Annotative Indexing

Charles L. A. Clarke
2024-11-10
Abstract:This paper introduces annotative indexing, a novel framework that unifies and generalizes traditional inverted indexes, column stores, object stores, and graph databases. As a result, annotative indexing can provide the underlying indexing framework for databases that support knowledge graphs, entity retrieval, semi-structured data, and ranked retrieval. While we primarily focus on human language data in the form of text, annotative indexing is sufficiently general to support a range of other datatypes, and we provide examples of SQL-like queries over a JSON store that includes numbers and dates. Taking advantage of the flexibility of annotative indexing, we also demonstrate a fully dynamic annotative index incorporating support for ACID properties of transactions with hundreds of multiple concurrent readers and writers.
Information Retrieval
What problem does this paper attempt to address?

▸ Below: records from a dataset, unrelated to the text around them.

-- ==== Sys2Proof/Machine/Step.lean ====
section
/-!
DEFINITION. Machine/Step.lean: one step of the machine, and the state in which a given instruction comes next.
-/
namespace Sys2Proof.Machine

/-- One step: the next job of the agenda; else the first input that is due; else the next dtick begins (log entry 1). -/
def step (s : State) : Host.Outcome State Fault Refusal :=
  match s.agenda with
  | j :: rest => runJob j { s with agenda := rest }
  | [] =>
    match s.inbox with
    | [] => .next s.beginDtick
    | (t, i) :: rest =>
      if s.dtick < t then .next s.beginDtick
      else
        let s := { s with inbox := rest }
        if s.inputOk i then s.input i else .next s

/-- The state with the bundle w at bundle 0 of a running tile that presents it on the next step (log entry 2). -/
def State.withFetchWord (s : State) (nbits w : Nat) : State :=
  let bits := BitVec.ofNat 192 (w % 2 ^ nbits)
  let t := { Tile.init with st := { Stores.empty with
    istore := { Store.empty with bytes := Mem.write [] 0 (natLE 24 bits.toNat) } } }
  let p := { Paddock.init with
    state := .running, shape := { Shape.init with w := 1, h := 1, part := 0x1E0101 }, tiles := [(0, t)] }
  { s with pads := FMap.put s.pads 0 p, cur := { pad := 0, tile := 0 }, agenda := [.present { pad := 0, tile := 0 }] }

end Sys2Proof.Machine
end

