-- ==== Sys2Proof/Certificates/Slice0/Obligations.lean ====
section
/-!
DEFINITION. Certificates/Slice0/Obligations.lean: the statements for the provers, each with the rules of the spec it
formalises.
-/
section
open Sys2Proof Sys2Proof.Machine

-- Encoding (05)

/-- R99 to R106, R113, R116 to R121: decoding and encoding invert each other. Every legal syllable of a slot, with every operand at
every value its entry admits and under every legal guard, is read back whole from its own word; and a word that a slot reads as a
syllable is that syllable's own word, so no two words are read as one syllable and no bit of a legal word is ignored, and what is
read is legal. -/
def Obligations.DecodeAndEncodeAgree : Prop :=
  (∀ (sl : Slot) (y : Syllable), y.wf sl = true → decodeSyllable sl (encode y) = .ok y) ∧
  ∀ (sl : Slot) (w : Syl) (y : Syllable), decodeSyllable sl w = .ok y → encode y = w ∧ y.wf sl = true

/-- Words that the spec itself writes out, with the syllables it says they stand for (the listings of 05, 07, 08, 11 to 17, 20): a
sanity statement. The cells of the opcode maps of the M and D slots, and every cell of the V slot's, are those the spec names, with the
operands each accepts; every other cell is reserved (R118 to R121, R338 to R356). -/
def Obligations.SpecWordsDecode : Prop :=
  (decodeSyllable .s 0x010A1870BFFD = .ok { guard := { reg := 5, bit := 3, neg := false }, instr := .addi 7 2 0x3FFD } ∧
    decodeSyllable .s 0x14800011DEF0 = .ok { guard := Guard.none, instr := .orhi 1 0xDEF0 1 } ∧
    decodeSyllable .s 0x040000304000 = .ok { guard := Guard.none, instr := .divn 3 1 0 } ∧
    decodeSyllable .s 0x358000400001 = .ok { guard := Guard.none, instr := .st .b8 4 0 1 } ∧
    decodeSyllable .s 0x318200401000 = .ok { guard := { reg := 1, bit := 0, neg := false }, instr := .ld .b8 4 0 0x1000 } ∧
    decodeSyllable .s 0x370204308100 = .ok { guard := { reg := 1, bit := 0, neg := true }, instr := .str 3 2 1 0 } ∧
    decodeSyllable .s 0x388000310538 = .ok { guard := Guard.none, instr := .amo .add .i64 { acq := true, rel := true } 3 4 5 } ∧
    decodeSyllable .s 0x400A07FFFFFE = .ok { guard := { reg := 5, bit := 0, neg := true }, instr := .br 0x3FFFFFE } ∧
    decodeSyllable .s 0x428000300200 = .ok { guard := Guard.none, instr := .loopi 3 2 0 } ∧
    decodeSyllable .s 0x498000310507 = .ok { guard := Guard.none, instr := .semwtt 3 4 5 7 } ∧
    decodeSyllable .s 0x4A8000200009 = .ok { guard := Guard.none, instr := .farv 2 9 } ∧
    decodeSyllable .s 0x598000004010 = .ok { guard := Guard.none, instr := .kwr 0x10 1 } ∧
    decodeSyllable .s 0x588000000000 = .ok { guard := Guard.none, instr := .eret } ∧
    decodeSyllable .s 0xE28000A2CC00 = .ok { guard := Guard.none, instr := .uopn 5 10 11 12 } ∧
    decodeSyllable .m 0x028002300000 = .ok { guard := Guard.none, instr := .mscl { idx := 35, rep := 0, step := 0, dly := 0 } } ∧
    decodeSyllable .m 0x020000000000 = .ok { guard := Guard.none, instr := .mwb { idx := 0, rep := 0, step := 0, dly := 0 } } ∧
    decodeSyllable .v 0x0C0000100006 =
      .ok { guard := Guard.none, instr := .vtint { vd := 1, va := 0, vb := 0, ty := .f32, md := 0 } } ∧
    decodeSyllable .v 0x0F8000000000 = .ok { guard := Guard.none, instr := .vchain { idx := 0, rep := 0, step := 0, dly := 0 } } ∧
    decodeSyllable .d 0x008000601049 = .ok { guard := Guard.none, instr := .dcopy { idx := 6, rep := 1, step := 1, dly := 9 } } ∧
    (decodeSyllable .d 0x008002800000).toOption = none ∧ (decodeSyllable .m 0x040000000000).toOption = none) ∧
  ((∀ (op : BitVec 9) (o : BitVec 26), 8 ≤ op.toNat → ReadsNot .m op o) ∧
    (∀ (op : BitVec 9) (o : BitVec 26), 0x20 ≤ op.toNat → ReadsNot .v op o) ∧
    (∀ (op : BitVec 9) (o : BitVec 26), 0x0B ≤ op.toNat → ReadsNot .d op o) ∧
    (∀ (r : BitVec 8) (st : BitVec 6) (dl : BitVec 6) (idx : BitVec 6),
      let e : En := { idx := idx, rep := r, step := st, dly := dl }
      let o : BitVec 26 := idx ++ r ++ st ++ dl
      (idx.toNat < 4 → Reads .m 1 o (.mgo e) ∧ Reads .m 2 o (.mma e) ∧ Reads .m 3 o (.mzero e) ∧ Reads .m 4 o (.mwb e)) ∧
      Reads .m 5 o (.mscl e) ∧ (idx.toNat < 8 → st = 0 → Reads .m 6 o (.mpop e)) ∧
      (r = 0 → st = 0 → Reads .m 7 o (.mvwin e)) ∧ (idx.toNat < 16 → Reads .v 0x1F o (.vchain e)) ∧
      (idx.toNat < 32 → Reads .d 1 o (.dcopy e) ∧ Reads .d 2 o (.dgather e) ∧ Reads .d 3 o (.dscatter e) ∧
        Reads .d 4 o (.dfill e) ∧ Reads .d 5 o (.dput e) ∧ Reads .d 6 o (.dget e) ∧ Reads .d 7 o (.dputadd e) ∧
        Reads .d 8 o (.damo e) ∧ Reads .d 9 o (.dtab e)) ∧
      (idx.toNat < 32 → r = 0 → st = 0 → Reads .d 10 o (.dfence e)) ∧
      (32 ≤ idx.toNat → ∀ op : BitVec 9, 1 ≤ op.toNat → op.toNat ≤ 10 → ReadsNot .d op o) ∧
      (4 ≤ idx.toNat → ReadsNot .m 1 o ∧ ReadsNot .m 2 o ∧ ReadsNot .m 3 o ∧ ReadsNot .m 4 o))) ∧
  ∀ (d a b : BitVec 6) (ty : VTy) (c md : BitVec 4), c.toNat = ty.code →
    let o : Vr := { vd := d, va := a, vb := b, ty := ty, md := md }
    let w := fun (b : BitVec 6) => rrr d a b (md ++ c)
    let plain := fun (op : BitVec 9) (b : BitVec 6) (i : Instr) =>
      Reads .v op (rrr d a b 0) i ∧ ∀ fn : BitVec 8, fn ≠ 0 → ReadsNot .v op (rrr d a b fn)
    let typed := fun (op : BitVec 9) (b : BitVec 6) (i : Instr) (ok : Bool) =>
      (ok = true → Reads .v op (w b) i) ∧ (ok = false → ReadsNot .v op (w b))
    let arith := if ty.isInt then decide (md.toNat ≤ 1) else decide (md.toNat ≤ 3)
    let pick := if ty.isInt then decide (md.toNat ≤ 1) else md == 0
    let cmp := if ty.isInt then decide (md.toNat ≤ 5) else decide (md.toNat ≤ 3)
    (plain 0x01 b (.vld d a b) ∧ plain 0x02 b (.vst d a b) ∧ plain 0x0B b (.vand d a b) ∧ plain 0x0C b (.vor d a b) ∧
      plain 0x0D b (.vxor d a b) ∧ plain 0x19 b (.vrng d a b)) ∧
    (typed 0x03 b (.vadd o) arith ∧ typed 0x04 b (.vsub o) arith ∧ typed 0x05 b (.vmul o) arith ∧ typed 0x06 b (.vfma o) arith ∧
      typed 0x07 b (.vmin o) pick ∧ typed 0x08 b (.vmax o) pick ∧ typed 0x09 b (.vabs o) (pick && b == 0) ∧
      typed 0x0A b (.vneg o) (pick && b == 0) ∧ typed 0x0E b (.vshl o) (ty.isInt && md == 0) ∧
      typed 0x0F b (.vshr o) (ty.isInt && md == 0) ∧ typed 0x10 b (.vsar o) (ty.isInt && md == 0) ∧ typed 0x12 b (.vcmp o) cmp ∧
      typed 0x13 b (.vsel o) (md == 0) ∧ typed 0x14 b (.vrsqa o) (decide (ty = .f32 ∨ ty = .f64) && md == 0 && b == 0) ∧
      typed 0x15 b (.vrcpa o) (decide (ty = .f32 ∨ ty = .f64) && md == 0 && b == 0) ∧
      typed 0x16 b (.vexp2a d a) (decide (ty = .f32) && md == 0 && b == 0) ∧
      typed 0x17 b (.vlog2a d a) (decide (ty = .f32) && md == 0 && b == 0) ∧
      typed 0x18 b (.vtint o) (decide (ty = .f16 ∨ ty = .bf16 ∨ ty = .f32) && decide (md.toNat ≤ 3)) ∧
      typed 0x1A b (.vredadd o) (arith && b == 0) ∧ typed 0x1B b (.vredmax o) (pick && b == 0) ∧
      typed 0x1C b (.vbcast ty d a) (md == 0 && b == 0) ∧ typed 0x1D b (.vperm o) (md == 0) ∧
      typed 0x1E b (.vmovs ty d a b md) (decide (b.toNat + 64 * md.toNat < 384 / ty.bytes))) ∧
    (∀ (ts : VTy) (cs : BitVec 4) (m p : BitVec 3), cs.toNat = ts.code →
      let w := rrr d a (BitVec.extractLsb' 0 2 p ++ cs) (BitVec.extractLsb' 2 1 p ++ m ++ c)
      let lanes := fun (t : VTy) => 384 / t.bytes
      let ok := ty ≠ ts ∧ p.toNat * min (lanes ts) (lanes ty) < max (lanes ts) (lanes ty) ∧ m.toNat ≤ 4 ∧ (m.toNat = 4 → ty.bytes ≤ 2)
      (ok → Reads .v 0x11 w (.vcvt ty ts m p d a)) ∧ (¬ ok → ReadsNot .v 0x11 w)) ∧
    (∀ (k : BitVec 4) (p : BitVec 2) (fn : BitVec 8), 9 ≤ k.toNat → ReadsNot .v 0x11 (rrr d a (p ++ k) fn)) ∧
    ∀ op : BitVec 9, op ∈ ([0x03, 0x04, 0x05, 0x06, 0x07, 0x08, 0x09, 0x0A, 0x0E, 0x0F, 0x10, 0x11, 0x12, 0x13, 0x14, 0x15, 0x18,
        0x1A, 0x1B, 0x1C, 0x1D, 0x1E] : List (BitVec 9)) →
      ∀ k : BitVec 4, 9 ≤ k.toNat → ReadsNot .v op (rrr d a b (md ++ k))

The problem that this paper attempts to solve is the limitations of existing index structures (such as inverted index, column - store, object - store and graph database) when processing large - scale human language data. Specifically, these problems include: 1. **Limitations of a single index structure**: The traditional inverted index is mainly used for sparse retrieval in the first stage of information retrieval systems, focusing on fast retrieval and low latency. However, it cannot flexibly support multiple data types and complex query requirements. 2. **Processing of multi - format heterogeneous data**: Existing tools cannot flexibly store, convert and search unstructured and semi - structured human language data in multiple formats (such as JSON, CSV, HTML, etc.). 3. **Insufficient ability for dynamic update and supporting transactions**: Traditional index structures usually can only update in batches or rebuild the index, and cannot support fine - grained content annotation and efficient dynamic update, especially for scenarios requiring high - concurrent read - write. To solve these problems, the paper introduces a new framework, **annotative indexing**. Annotative indexing unifies and generalizes traditional inverted index, column - store, object - store and graph database, and can provide an underlying index framework for databases supporting knowledge graphs, entity retrieval, semi - structured data and ranked retrieval. In addition, annotative indexing also has the following characteristics: - **Flexibility**: It can handle multiple data types, not limited to text data. - **Dynamic update**: It supports ACID transaction properties, allowing multiple concurrent readers and writers to update efficiently. - **Efficient query processing**: It optimizes query performance through minimal - interval semantics. Overall, this paper aims to provide a more general, more flexible and efficient index solution through the annotative indexing framework to meet the complex processing requirements of large - scale human language data.